Euro-politics strikes another blow for the advancement of mankind
location based services
Political infighting threatens Europe's satnav plans -
Political infighting is undermining the European Union's biggest ever joint technology programmeme: the Galileo satellite navigation network.
By 2011, Galileo was to have ended reliance on America's Global Positioning System system, a network that can be switched off at the whim of the Pentagon. But divisive power struggles among the eight European companies that comprise the industrial consortium chosen by the EU to run Galileo are putting the programme's future in doubt.
Galileo's 30 satellites are to be launched into mid-Earth orbits at a cost of around €3.2 billion, with one third of that coming from the EU, and the rest coming from the consortium, which hopes to recoup its investment by selling location-based technology and services.
By the end of 2006, the consortium was to have formed a single Galileo operating company and have appointed an independent chief executive so the project has a "clear decision making structure" says Paul Verhoef, Galileo programme manager at the European Commission in Brussels, Belgium.
However, no company has been formed, and the consortium remains rudderless - and unable to place orders for Galileo's critical satellites.
National interests
"This is posing major problems. As time schedules slip, costs go up," says Verhoef. "And Galileo is now at risk of running to unacceptable schedules." A German technology analyst, Bitkom, reckons Galileo will not be up and running until 2014 or later – which represents a delay of at least three years from the original plan.
"The EU is now not talking to the consortium until it sorts itself out and comes back as a single company," says Richard Peckham of EADS Astrium in Portsmouth, UK. "The EU can't continue to negotiate with eight individual companies."
National interests are one of the roots of the debilitating stasis. While each consortium member's nation has secured some aspects of Galileo's operations on its own territory, arguments continue.
'Outrageous demands'
"The Spanish firms are the current block," says one source close to the consortium's negotiations. "They are making outrageous demands over guaranteed workshare arrangements. But Spain has already secured a completely unnecessary control centre and people aren't having any more."

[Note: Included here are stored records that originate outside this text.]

-- ==== Sys2Proof/Machine/Distributor.lean ====
section
/-! DEFINITION. The distributor of a die (01 R22 to R33, R40, R41; 10 R234 to R244; 11 R253, R254, R260): placement,
pre-emption, resumes, releases, ticks and shoot-downs. -/

namespace Sys2Proof.Machine

/-! Launches on a die. -/

def State.slotOf (s : State) (vf num : Nat) : Option Slot := s.work.slots.find? (fun x => x.vf = vf && x.num = num)
def Launch.share (l : Launch) (d : Nat) : Option Share := l.shares.find? (fun h => h.die = d)
def State.queueOf (s : State) (page : Nat) : Option Queue := s.work.queues.find? (fun q => q.page = page)

/-- A lease of the launch is revoked (10 R238). -/
def Launch.revoked (l : Launch) : Bool := l.leased.any (fun x => x.2.2)

/-- Units of the launch may be placed: released, its predecessor done, its leases granted, not held back at BL1 (10 R228,
R230, R238; 14 R316). -/
def State.placeable (s : State) (l : Launch) : Bool :=
  l.released && l.predOk && !l.cancelled && !l.revoked && (s.slotOf l.vf l.slot).isSome &&
    !(s.window.level = 1 && ((match s.slotOf l.vf l.slot with | some x => x.desc.array | none => false) ||
      l.exts.any (fun x => (List.range' 1 15).any (fun d => touchesStack d (extBase x) (extLen x)))))

/-- The launch's priority as it stands: the larger number of the packet's and QPRIO (10 R227). -/
def State.prioNow (s : State) (l : Launch) : Nat :=
  match s.queueOf l.queue with
  | some q => max l.prio q.qprio
  | none => l.prio

/-- The priority bound on a die, or the one a selection now would take (10 R234). -/
def State.prioOn (s : State) (l : Launch) (d : Nat) : Nat :=
  match (l.share d).bind Share.prio with
  | some p => p
  | none => s.prioNow l

/-- The die takes units: in service, not fenced or shed, and the supply allows placement (12 R263, R270; 13 R292); not before a current
image has been restored (12 R277). -/
def State.dieServes (s : State) (d : Nat) : Bool :=
  s.supply.powered && !s.supply.b1 && !s.supply.b2 && !s.imageUnused && 1 ≤ s.window.level &&
    (match s.dieAt d with | some x => !x.fenced && !x.shed | none => false)

/-- A worker core in service (00 R4, 13 R294). -/
def Die.coreServes (x : Die) (c : Core) : Bool :=
  c.die = x.num && c.cluster * 4 + c.core ≠ x.fwcore && !x.retired.contains (c.cluster * 4 + c.core) && !x.down.getD c.cluster false && !x.gated.getD c.cluster false

/-! Groups: a team, or a neighbourhood of teams (01 R24 to R27). -/

/-- The ranks of the next group of a share, team by team. -/
def Share.nextTeams (h : Share) (team width : Nat) : List (List Nat) :=
  (List.range (width + 1)).filterMap (fun j =>
    let a := h.next + j * team
    if a < h.stop then some (List.range' a (min team (h.stop - a))) else none)

/-- The strands of a die that hold a member of a group. -/
def State.groupStrands (s : State) (d launch nbh : Nat) : List Strand :=
  s.allStrands.filter (fun u => u.place.die = d && u.st.onStrand && u.who.launch = launch && u.own.nbh = nbh)

def insertNat (a : Nat) (l : List Nat) : List Nat := if l.contains a then l else insertBy id a l

/-- The first ranks of the teams of a neighbourhood of a die's share (01 R25, R27). -/
def State.teamFirsts (s : State) (d launch nbh : Nat) : List Nat :=
  match s.launchOf launch with
  | none => []
  | some l => match s.slotOf l.vf l.slot, l.share d with
    | some x, some h => ((List.range (x.desc.width + 1)).map (fun j => nbh + j * x.desc.team)).filter (· < h.stop)
    | _, _ => []

/-- The peer window of a unit from the members of its group as they are placed (01 R26, R27): entry k is member k of its
team, entry 4 + 4j + m member m of the j-th other team, `firsts` being the first ranks of the group's teams, those that have ended
among them. A member that is gone keeps the entry it had (13 R293), one that ended by END too: DEDUCED (log 103). -/
def peerWindow (firsts : List Nat) (members : List Strand) (u : Strand) : List (Option (Nat × UnitId)) :=
  let teams := if firsts.contains u.own.teamFirst then firsts else members.foldl (fun l v => insertNat v.own.teamFirst l) []
  let others := teams.filter (fun t => t ≠ u.own.teamFirst)
  let entry (k : Nat) : Option (Nat × UnitId) :=
    let first : Option Nat := if k < 4 then some u.own.teamFirst else others[k / 4 - 1]?
    match first with
    | none => none
    | some f =>
      match members.find? (fun v => v.own.teamFirst = f && v.who.rank = f + k % 4) with
      | some v => some (placeIndex v.place, v.who)
      | none => u.peer k
  (List.range 16).map entry

/-- Every member's peer window rebuilt (01 R41). -/
def State.linkPeers (s : State) (d launch nbh : Nat) : State :=
  let ms := s.groupStrands d launch nbh
  let fs := s.teamFirsts d launch nbh
  s.mapStrands (fun u =>
    if u.place.die = d && u.st.onStrand && u.who.launch = launch && u.own.nbh = nbh then
      { u with own := { u.own with peers := peerWindow fs ms u } } else u)

/-! Unit entry (01 R40). -/

/-- Registers at entry over what the strand held: vector contents stay with tag NONE, groups held for stopped units stay as
they are. -/
def entryRegs (r : Regs) : Regs :=
  { Regs.reset with
    v := (r.v.map (fun (k, x) => if (lookup TGroup.none r.t (k / 16)).conf then (k, x) else (k, { x with tag := 0 }))).filter
      (fun (_, x) => decide (x ≠ VReg.zero)),
    t := r.t }

/-- The scalars at entry. -/
def entryScalars (rank g member size argoff : Nat) : Tab Word :=
  let w (k : Nat) (t : Tab Word) (v : Word) : Tab Word := put 0 t k v
  w 5 (w 4 (w 3 (w 2 (w 1 [] (BitVec.ofNat 64 rank)) (BitVec.ofNat 64 g)) (BitVec.ofNat 64 member)) (BitVec.ofNat 64 size))
    (mkPaddr 3 15 argoff)

/-- Extents x0 to x15 as a table. -/
def extTab (l : List (BitVec 256)) : Tab (BitVec 256) :=
  (l.zipIdx).foldl (fun t (x, i) => put 0 t i x) []

/-- The phase deadline in the die's cycles (10 R236); 0 for none. -/
def State.deadlineOf (s : State) (l : Launch) (d : Nat) : Nat :=
  match s.phaseOf l.ctx l.phase with
  | some p => if p.deadline = 0 then 0 else p.relCycle.getD d 0 + p.deadline
  | none => 0

/-- A launch released at a tick (10 R244). -/
def State.tickReleased (s : State) (l : Launch) : Bool :=
  l.tick.isSome || (match s.phaseOf l.ctx l.phase with | some p => p.tick.isSome | none => false)

/-- SAVEBASE of a unit: an area of its own in HBM4, with that of its retry copy after it, 64 KiB aligned and never zero, which the driver
provides (11 R258; 13 R281; log 16). -/
def saveBase (ctx launch rank : Nat) : Word :=
  mkPaddr 3 0 (65536 * (1 + Config.saveArea ctx launch rank % ((Config.hbmBytes - 2 * Config.saveAreaBytes) / 65536)))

The multinational arguments strike a chord with observers familiar with some of the problems experienced by Airbus Industrie, the troubled pan-European plane maker, which has been riven with UK, French, German and Spanish rivalries. "Galileo is now being compared with the Airbus situation. Unfortunately that analysis is correct," says Verhoef.
Continued delays in ordering the satellites are having an expensive knock-on effect, too. Last week, Galileo's technology developer, the European Space Agency, was forced to order Giove-A2, a €30 million Galileo signal testing satellite. It had not planned for the satellite – and only ordered it so it could place it in orbit and maintain rights to Galileo's frequency allocations (see Back-up satellite to secure Galileo navigation system).
Reassign frequencies
When the current orbiting test craft Giove-A stops broadcasting Galileo signals in mid-2008 when its fuel runs out, the International Telecommunications Union can reassign the frequencies to others unless another craft replaces it.
Originally, Galileo's first four operational satellites (which have been ordered) were to have been in orbit by 2006 – but they have been pushed back to 2009 or beyond, not soon enough to maintain the frequencies. Another test craft, Giove-B, has suffered repeated onboard computer problems and is still grounded. If that craft can eventually launch, however, the newly ordered Giove-A2 satellite, which is funded by taxpayers, may remain grounded after all.
"We need Giove-A2 because the situation has evolved. We don't have the consortium's contract signed and we don't know who will take care of the operational Galileo satellites," says ESA spokesman Dominique Detain.
The EU, as major bankroller of the project, has had enough. Wolfgang Tiefensee, president of the EU's Council of Transport Ministers under the current German presidency, is demanding to know when the consortium plans to incorporate a company, appoint a CEO and place firm orders for the Galileo satellite fleet.
"The consortium must fulfil the conditions and obligations it agreed to in 2005," says a spokesman for Tiefensee's office. "We expect substantial progress by June."
Competition from China
Tiefensee is expected to reveal the industry's response at a meeting of European Transport Ministers on 22 March. "We'll see in the next couple of weeks how this pans out," says Verhoef.
But even if the consortium comes good, doubts remain over Galileo's commercial viability. Russia is improving its global satnav fleet and will have 18 spacecraft in orbit by the end of the year. And China has said that it's 30-satellite Beidou satnav network, originally intended for its military, will be an open system usable by anyone.
Fears that China may be planning to go its own way on a satnav network – despite putting some seed money into Galileo – were heightened last week when its delegation failed to turn up at a key all-nations satellite positioning conference in Munich, Germany.
The multinational consortium that the EU appointed to run Galileo in December 2005 comprises TeleOp (Germany), EADS Astrium (France/Germany), Inmarsat (UK), Thales (France), Aena (Spain), Finmeccanica (Italy), Hispasat (Spain) and Alcatel-Lucent (France).